Mumsnet has not checked the qualifications of anyone posting here. If you need help urgently or expert advice, please see our domestic violence webguide and/or relationships webguide. Many Mumsnetters experiencing domestic abuse have found this thread helpful: Listen up, everybody

Narcissist...need strength!

50 replies

sallynoballs · 07/10/2019 16:35

Ok so I posted on here about a week ago thinking maybe I was the toxic one!

But from what some ladies replied it's not me it's him as he's cheated many times and someone suggested I should look up narcissists, gaslighting and trauma bonding....and OMG I can relate to it all, it really describes my relationship down to a T.

So this morning I finally found the courage again to end things....this isn't the first time probably about the 13th this year.

So I really need help staying away and not giving into him. I need out so I can finally be happy again!

Please can you all share your stories on narcissists if any of you have any?
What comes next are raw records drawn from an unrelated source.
/-- `LDBU x1, [x2]`, always enabled. -/
def longLoad : SM := ⟨1, 2, 0, 0, 0⟩

theorem longAnswer_enabled : longAnswer.enabled ⟨0, 0, false⟩ = true := by decide +kernel

theorem longAnswer_smAddr : longAnswer.smAddr longLoad = 0xF000000000000 := by decide +kernel

theorem longAnswer_hostGiven :
    longAnswer.hostGiven longAnswer.cur (hostKey longAnswer.core.asid (longAnswer.smAddr longLoad) 1 3) = some [0, 1] := by decide +kernel

/-- The load delivers the whole answer, 256, which is no byte. -/
theorem exec_longLoad : exec (.ldbu ⟨0, 0, false⟩ longLoad) longAnswer = .next (longAnswer.putX 1 256 1) :=
  loadOp_plain (n := 1) (signed := false) (bs := [0, 1]) longAnswer_enabled rfl (Nat.mod_one _)
    (loadBytes_given (pagePieces_aligned (.inl rfl) (Nat.mod_one _)) (State.smAddr_lt _ _) (by rw [longAnswer_smAddr]; decide)
      longAnswer_hostGiven)

/-- Two writes of an x register in an issue give the same state only if they write the same value. -/
theorem State.putX_injective {s : State} {r : Nat} (hr : r ≠ 0) {v w : Dword} {lat : Nat} (h : s.putX r v lat = s.putX r w lat) : v = w := by
  have hread (u : Dword) : xAt (s.putX r u lat) r (s.core.issueNo + lat) = u := by
    have hu := wroteX_putX s r u lat
    rw [WroteX, if_neg hr] at hu
    exact hu.1 _ (Nat.le_refl _)
  rw [← hread v, h, hread w]

/-- Refutes O35: the statement takes the low byte of what the host has delivered to an `LDBU`, where the model zero-extends the bytes as they
stand; in `longAnswer`, whose answer is two bytes long, the one writes 0 and the other 256. -/
theorem not_loads : ¬ Obligations.Loads := by
  unfold Obligations.Loads
  intro h
  obtain ⟨-, hops, -⟩ := h ⟨0, 0, false⟩ longLoad longAnswer longAnswer_enabled
  obtain ⟨-, -, -, hhost⟩ := hops (.ldbu, 1, false) (by simp)
  obtain ⟨hplain, -⟩ := hhost (Nat.mod_one _) (by rw [longAnswer_smAddr]; decide)
  obtain ⟨hgiven, -⟩ := hplain rfl
  have hstated : exec (.ldbu ⟨0, 0, false⟩ longLoad) longAnswer = .next (longAnswer.putX 1 0 1) := hgiven [0, 1] longAnswer_hostGiven
  rw [exec_longLoad, Host.Outcome.next.injEq] at hstated
  exact absurd (State.putX_injective (by decide) hstated) (by decide)

end Sys2Proof.Machine
end

section
/-! PROOFS. What the program of a store comes to: one store event for each page, or MISALIGN (R326 to R330). -/

namespace Sys2Proof.Machine

open Sys2Proof.Safety

/-! ### The bytes of a store -/

theorem toBytes_length (n v : Nat) : (toBytes n v).length = n := by
  induction n generalizing v with
  | zero => rfl
  | succ n ih => simp [toBytes, ih]

theorem toBytes_getElem {n v i : Nat} (h : i < (toBytes n v).length) : (toBytes n v)[i] = BitVec.ofNat 8 (v / 256 ^ i) := by
  induction n generalizing v i with
  | zero => simp [toBytes] at h
  | succ n ih =>
    cases i with
    | zero => simp [toBytes]
    | succ i => simp only [toBytes, List.getElem_cons_succ, ih, Nat.div_div_eq_div_mul, Nat.pow_succ']

/-- The bytes of `x` from its byte `off` on, at `m` addresses from `a` on. -/
def bytesAt (x : Dword) (a off m : Nat) : List Host.Cell := (List.range m).map fun i => (a + i, x.extractLsb' (8 * (off + i)) 8)

theorem bytesAt_zero (x : Dword) (a m : Nat) : bytesAt x a 0 m = (List.range m).map fun i => (a + i, x.extractLsb' (8 * i) 8) := by
  simp [bytesAt]

@[simp] theorem bytesAt_length (x : Dword) (a off m : Nat) : (bytesAt x a off m).length = m := by simp [bytesAt]

/-- What is left of a register's bytes after some, placed with their offsets. -/
theorem place_offsets (x : Dword) (a : Nat) {n off m : Nat} (h : off + m ≤ n) :
    ((offsets (((toBytes n x.toNat).drop off).take m)).map fun b => (a + b.1, b.2)) = bytesAt x a off m := by
  have hlen := toBytes_length n x.toNat
  have hlengths : ((offsets (((toBytes n x.toNat).drop off).take m)).map fun b => (a + b.1, b.2)).length = (bytesAt x a off m).length := by
    simp only [offsets, List.length_map, List.length_mapIdx, List.length_take, List.length_drop, hlen, bytesAt_length]
    omega
  refine List.ext_getElem hlengths fun i h1 h2 => ?_
  have hp : (256 : Nat) ^ (off + i) = 2 ^ (8 * (off + i)) := by rw [Nat.pow_mul]
  simp [offsets, bytesAt, toBytes_getElem, BitVec.extractLsb', Nat.shiftRight_eq_div_pow, hp]

theorem State.heldOf_dev (s : State) (x : Dword) (pa asid : Nat) (t : LineTag) (nt bytes : Bool) (rel : Option Nat)
    {n off m : Nat} (h : off + m ≤ n) :
    s.heldOf (.dev pa t) asid nt rel (offsets (((toBytes n x.toNat).drop off).take m)) bytes =
      ⟨bytesAt x pa off m, t, none, asid, nt, s.writeRels rel, bytes⟩ := by
  rw [State.heldOf, place_offsets x pa h]

theorem State.heldOf_host (s : State) (x : Dword) (fn pasid addr xaddr asid : Nat) (nt bytes : Bool) (rel : Option Nat)
    {n off m : Nat} (h : off + m ≤ n) :
    s.heldOf (.host fn pasid addr xaddr) asid nt rel (offsets (((toBytes n x.toNat).drop off).take m)) bytes =
      ⟨bytesAt x addr off m, .plain, some ⟨fn, pasid, addr / 4096, xaddr / 4096⟩, asid, nt, s.writeRels rel, bytes⟩ := by
  rw [State.heldOf, place_offsets x addr h]

/-! ### The program of a store (R326 to R330) -/

/-- No watchpoint of the task's own job names bytes at a place (R378). -/
def State.Unwatched (s : State) (pa n : Nat) : Prop := ∀ w ∈ s.watchHits pa n, s.watchMc w ≠ s.core.mcid

theorem needUnwatched_run {s : State} {va pa n : Nat} (h : s.Unwatched pa n) : needUnwatched va pa n s = .ok ((), s) := by
  have hn : ((s.watchHits pa n).any fun w => s.watchMc w == s.core.mcid) = false := by
    simpa [State.Unwatched] using h
  simp [needUnwatched, hn]

/-- A store to one page of device memory. -/
theorem storeBytes_dev {va pa n : Nat} {x : Dword} {t : LineTag} {nt : Bool} {rel : Option Nat} {s s1 : State}
    (hp : pagePieces va n = [(va, n)]) (hva : va < 2 ^ 52) (hx : xlateTask va .write s = .ok (.dev pa t, s1)) (hw : s1.Unwatched pa n) :
    storeBytes va (toBytes n x.toNat) nt rel s =
      .ok ((), s1.storeEvent nt ⟨bytesAt x pa 0 n, t, none, s1.core.asid, nt, s1.writeRels rel, bytewise va n⟩) := by
  have hh := s1.heldOf_dev x pa s1.core.asid t nt (bytewise va n) rel (n := n) (off := 0) (m := n) (by omega)
  rw [List.drop_zero] at hh
  simp [-Nat.reducePow, storeBytes, xlatePages, toBytes_length, hp, Nat.mod_eq_of_lt hva, hx, needUnwatched_run hw, hh]

/-- A store to one page of the host window. -/
theorem storeBytes_host {va n fn pasid addr xaddr : Nat} {x : Dword} {nt : Bool} {rel : Option Nat} {s s1 : State}
    (hp : pagePieces va n = [(va, n)]) (hva : va < 2 ^ 52) (hx : xlateTask va .write s = .ok (.host fn pasid addr xaddr, s1)) :
    storeBytes va (toBytes n x.toNat) nt rel s =
      .ok ((), s1.storeEvent nt ⟨bytesAt x addr 0 n, .plain, some ⟨fn, pasid, addr / 4096, xaddr / 4096⟩, s1.core.asid, nt, s1.writeRels rel,
        bytewise va n⟩) := by
  have hh := s1.heldOf_host x fn pasid addr xaddr s1.core.asid nt (bytewise va n) rel (n := n) (off := 0) (m := n) (by omega)
  rw [List.drop_zero] at hh
  simp [-Nat.reducePow, storeBytes, xlatePages, toBytes_length, hp, Nat.mod_eq_of_lt hva, hx, hh]

/-- A store across two pages of device memory: both translate before either part is written (R327). -/
theorem storeBytes_split {va n m pa pb : Nat} {x : Dword} {t u : LineTag} {nt : Bool} {rel : Option Nat} {s s1 s2 : State}
    (hp : pagePieces va n = [(va, m), (va + m, n - m)]) (hm : m ≤ n) (hva : va < 2 ^ 52) (hx : xlateTask va .write s = .ok (.dev pa t, s1))
    (hy : xlateTask ((va + m) % 2 ^ 52) .write s1 = .ok (.dev pb u, s2)) (hw : s2.Unwatched pa m) (hv : s2.Unwatched pb (n - m)) :
    let s3 := s2.storeEvent nt ⟨bytesAt x pa 0 m, t, none, s2.core.asid, nt, s2.writeRels rel, bytewise va n⟩
    storeBytes va (toBytes n x.toNat) nt rel s =
      .ok ((), s3.storeEvent nt ⟨bytesAt x pb m (n - m), u, none, s3.core.asid, nt, s3.writeRels rel, bytewise va n⟩) := by
  have h1 := s2.heldOf_dev x pa s2.core.asid t nt (bytewise va n) rel (n := n) (off := 0) (m := m) (by omega)
  have h2 (s3 : State) := s3.heldOf_dev x pb s3.core.asid u nt (bytewise va n) rel (n := n) (off := m) (m := n - m) (by omega)
  rw [List.drop_zero] at h1
  simp [-Nat.reducePow, storeBytes, xlatePages, toBytes_length, hp, Nat.mod_eq_of_lt hva, hx, hy, needUnwatched_run hw, needUnwatched_run hv, h1, h2]

section Store

variable {c : Ctl} {o : SM} {s t : State} {n : Nat} {nt : Bool}

/-- A plain store whose bytes can be stored. -/
theorem storeOp_plain (on : s.enabled c = true) (ho : o.ord = 0) (ha : s.smAddr o % n = 0 ∨ (meetsHost (s.smAddr o) n = false ∧ nt = false))
    (h : storeBytes (s.smAddr o) (toBytes n (s.getX o.xd.toNat).toNat) nt none s = .ok ((), t)) : storeOp n nt c o s = .next t := by
  rw [storeOp, slotOp_on on]
  refine runSlot_ok (u := ()) ?_
  have hneed : (s.smAddr o % n == 0 || (o.ord == 0 && !meetsHost (s.smAddr o) n && !nt)) = true := by
    rcases ha with ha | ⟨ha, rfl⟩ <;> simp [ha, ho]
  simp only [M.bind_run, M.get_run, hneed, M.need_true, M.pure_run, if_pos ho, h]

/-- A store that is a release, or is marked as one, whose bytes can be stored: the held stores leave first (R127). -/
theorem storeOp_release (on : s.enabled c = true) (ho : o.ord ≠ 0) (ha : s.smAddr o % n = 0)
    (h : storeBytes (s.smAddr o) (toBytes n (s.getX o.xd.toNat).toNat) nt (if nt then none else some o.scope.toNat) s.endRegion = .ok ((), t)) :
    storeOp n nt c o s = .next t := by
  rw [storeOp, slotOp_on on]
  refine runSlot_ok (u := ()) ?_
  have hneed : (s.smAddr o % n == 0 || (o.ord == 0 && !meetsHost (s.smAddr o) n && !nt)) = true := by simp [ha]
  simp only [M.bind_run, M.get_run, hneed, M.need_true, M.pure_run, if_neg ho, ordering, M.leaving_run, M.change_run, h]

/-- A store at an address that its size and kind do not allow (R328, R329). -/
theorem storeOp_misaligned (on : s.enabled c = true) (ha : s.smAddr o % n ≠ 0)
    (hb : o.ord ≠ 0 ∨ meetsHost (s.smAddr o) n = true ∨ nt = true) :
    storeOp n nt c o s = .next (s.recFault ⟨0x05, 0, 0, BitVec.ofNat 192 (s.smAddr o + 2 ^ 52)⟩ []) := by
  rw [storeOp, slotOp_on on]
  have hfault : misalign (s.smAddr o) true = ⟨0x05, 0, 0, BitVec.ofNat 192 (s.smAddr o + 2 ^ 52)⟩ := by
    simp [-Nat.reducePow, misalign, vaInfo, Nat.mod_eq_of_lt (s.smAddr_lt o)]
  have hneed : (s.smAddr o % n == 0 || (o.ord == 0 && !meetsHost (s.smAddr o) n && !nt)) = false := by
    rw [beq_eq_false_iff_ne.2 ha]
    rcases hb with hb | hb | hb
    · rw [beq_eq_false_iff_ne.2 hb]; rfl
    · simp [hb]
    · simp [hb]
  refine runSlot_fault ?_
  rw [← hfault]
  simp only [M.bind_run, M.get_run, hneed, M.need_false, M.stop_run]

end Store

end Sys2Proof.Machine
end

section
/-! PROOFS. A store event in the host window: the posted write that leaves (R48, R141). -/

namespace Sys2Proof.Machine

/-! ### A store that nothing holds back -/

/-- Where the region is not restartable and no non-temporal store is pending, a store takes place at once. -/
theorem State.storeEvent_direct {s : State} (hr : s.core.restart = false) (hq : s.core.ntq = []) (h : Held) :
    s.storeEvent false h = s.performHeld h := by
  simp [State.storeEvent, hr, hq]

/-- A release at `.SYS` is carried even where nothing is before it (R141). -/
theorem State.anySys_writeRels (s : State) : anySys (s.writeRels (some 4)) = true := by
  simp [anySys, State.writeRels, State.release]

/-- Bytes that lie next to each other are one run. -/
theorem runsOf_bytesAt (x : Dword) (a off m : Nat) : runsOf (bytesAt x a off (m + 1)) = [bytesAt x a off (m + 1)] := by
  have hcons (a off m : Nat) : bytesAt x a off (m + 1) = (a, x.extractLsb' (8 * off) 8) :: bytesAt x (a + 1) (off + 1) m := by
    simp only [bytesAt, List.range_succ_eq_map, List.map_cons, List.map_map, Nat.add_zero, List.cons.injEq, true_and]
    refine List.map_congr_left fun i _ => ?_
    simp only [Function.comp_apply, Nat.succ_eq_add_one, Nat.add_assoc, Nat.add_comm 1 i]
  induction m generalizing a off with
  | zero => rfl
  | succ m ih =>
    have hrest := ih (a + 1) (off + 1)
    rw [hcons (m := m + 1)]
    rw [hcons] at hrest ⊢
    unfold runsOf at hrest ⊢
    rw [List.foldr_cons, hrest]
    simp

/-- A posted write leaves with the bytes of the store, in order where it carries a release at `.SYS` (R48, R141). -/
theorem State.storeEvent_host {s : State} (hr : s.core.restart = false) (hq : s.core.ntq = []) {n : Nat} (hn : 0 < n) (x : Dword)
    (fn pasid addr xaddr asid : Nat) (nt bytes : Bool) (rel : Option Nat) :
    ∃ relaxed : Bool, (rel = some 4 → relaxed = false) ∧
      s.storeEvent false ⟨bytesAt x addr 0 n, .plain, some ⟨fn, pasid, addr / 4096, xaddr / 4096⟩, asid, nt, s.writeRels rel, bytes⟩ =
        { s with out := .hostWrite fn (xaddr / 4096 * 4096 + addr % 4096) ((List.range n).map fun i => x.extractLsb' (8 * i) 8) false relaxed ::
            s.out } := by
  obtain ⟨m, rfl⟩ := Nat.exists_eq_succ_of_ne_zero (Nat.ne_of_gt hn)
  refine ⟨!anySys (s.writeRels rel) &&
    (Config.free 1 s.tick .order (4096 * (xaddr / 4096) + addr % 4096) (fn + 2 ^ 64)) == 1, ?_, ?_⟩
  · rintro rfl
    rw [State.anySys_writeRels]
    rfl
  · have hhead : ((bytesAt x addr 0 (m + 1)).head?.elim 0 (·.1)) = addr := by simp [bytesAt, List.range_succ_eq_map]
    have hdata : (bytesAt x addr 0 (m + 1)).map (·.2) = (List.range (m + 1)).map fun i => x.extractLsb' (8 * i) 8 := by
      rw [bytesAt_zero, List.map_map]
      rfl
    rw [State.storeEvent_direct hr hq]
    simp only [State.performHeld, State.sendHeld, runsOf_bytesAt, List.foldl_cons, List.foldl_nil, State.postHost, hhead, hdata,
      Nat.mul_comm 4096]

end Sys2Proof.Machine
end

section
/-! PROOFS. What a store event in device memory writes, records and leaves alone (R27, R97, R118, R126, R127). -/

namespace Sys2Proof.Machine

/-! ### What a store event may change -/

/-- Of a core a store event changes its L1, the task's view, a `WAITA` that it sleeps at, and the value that has woken it. -/
def Core.StoreOnly (k l : Core) : Prop :=
  l = { k with l1 := l.l1, view := l.view, wait := l.wait, issue := { k.issue with woken := l.issue.woken } }

/-- Of the package a store event to device memory changes memory with the keys of its lines, the record of writes, what it writes through of
pooled memory, VCLOCK, and the cores by `Core.StoreOnly`. -/
def State.StoreOnly (s t : State) : Prop :=
  (∀ m, (s.coreAt m).StoreOnly (t.coreAt m)) ∧
  t = { s with mem := t.mem, lineTag := t.lineTag, cores := t.cores, hist := t.hist, writes := t.writes, cxl := t.cxl, vclock := t.vclock }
He's saying how can I say that I loved him when I'm doing this to him....he loves me and he could never end things with me because he loves me 🤦🏻‍♀️

OP posts:
Isadora2007 · 07/10/2019 16:39

Delete and block. He can’t “say” anything to you if you have no contact. He can’t get in your head if you have no contact. Don’t view his FB/Twitter/insta etc. He does not exist for now.
Then find some local support to help you look at your relationship boundaries and your general well-being mentally to see if you could perhaps benefit from talking to someone about accepting less than optimal treatment in relationships. Or get a self help book (I’m not being rude- genuine suggestion)
All the best to you- you deserve to be happy and respected and loved.

Cherrypicker01 · 07/10/2019 16:40

Yes I agree. There is no reasoning with narcs.

NC is the only way.

Enjoy your peace and freedom OP!

sallynoballs · 07/10/2019 16:44

I have blocked him before and he just turns up and goes mad so I'm trying a different approach in hope he accepts my decision. Is that naive?

So far tho he has messaged me about it and said he isn't going to fight this time and I haven't heard from him for a while....so this is a good sign

OP posts:
Whatisthisfuckery · 07/10/2019 16:58

What do you mean by ‘goes mad?’ If he’s being threatening then contact WA and the police. Do this preemptively so there’s a paper trail. It’s much quicker and easier to get things moving if you’re proactive.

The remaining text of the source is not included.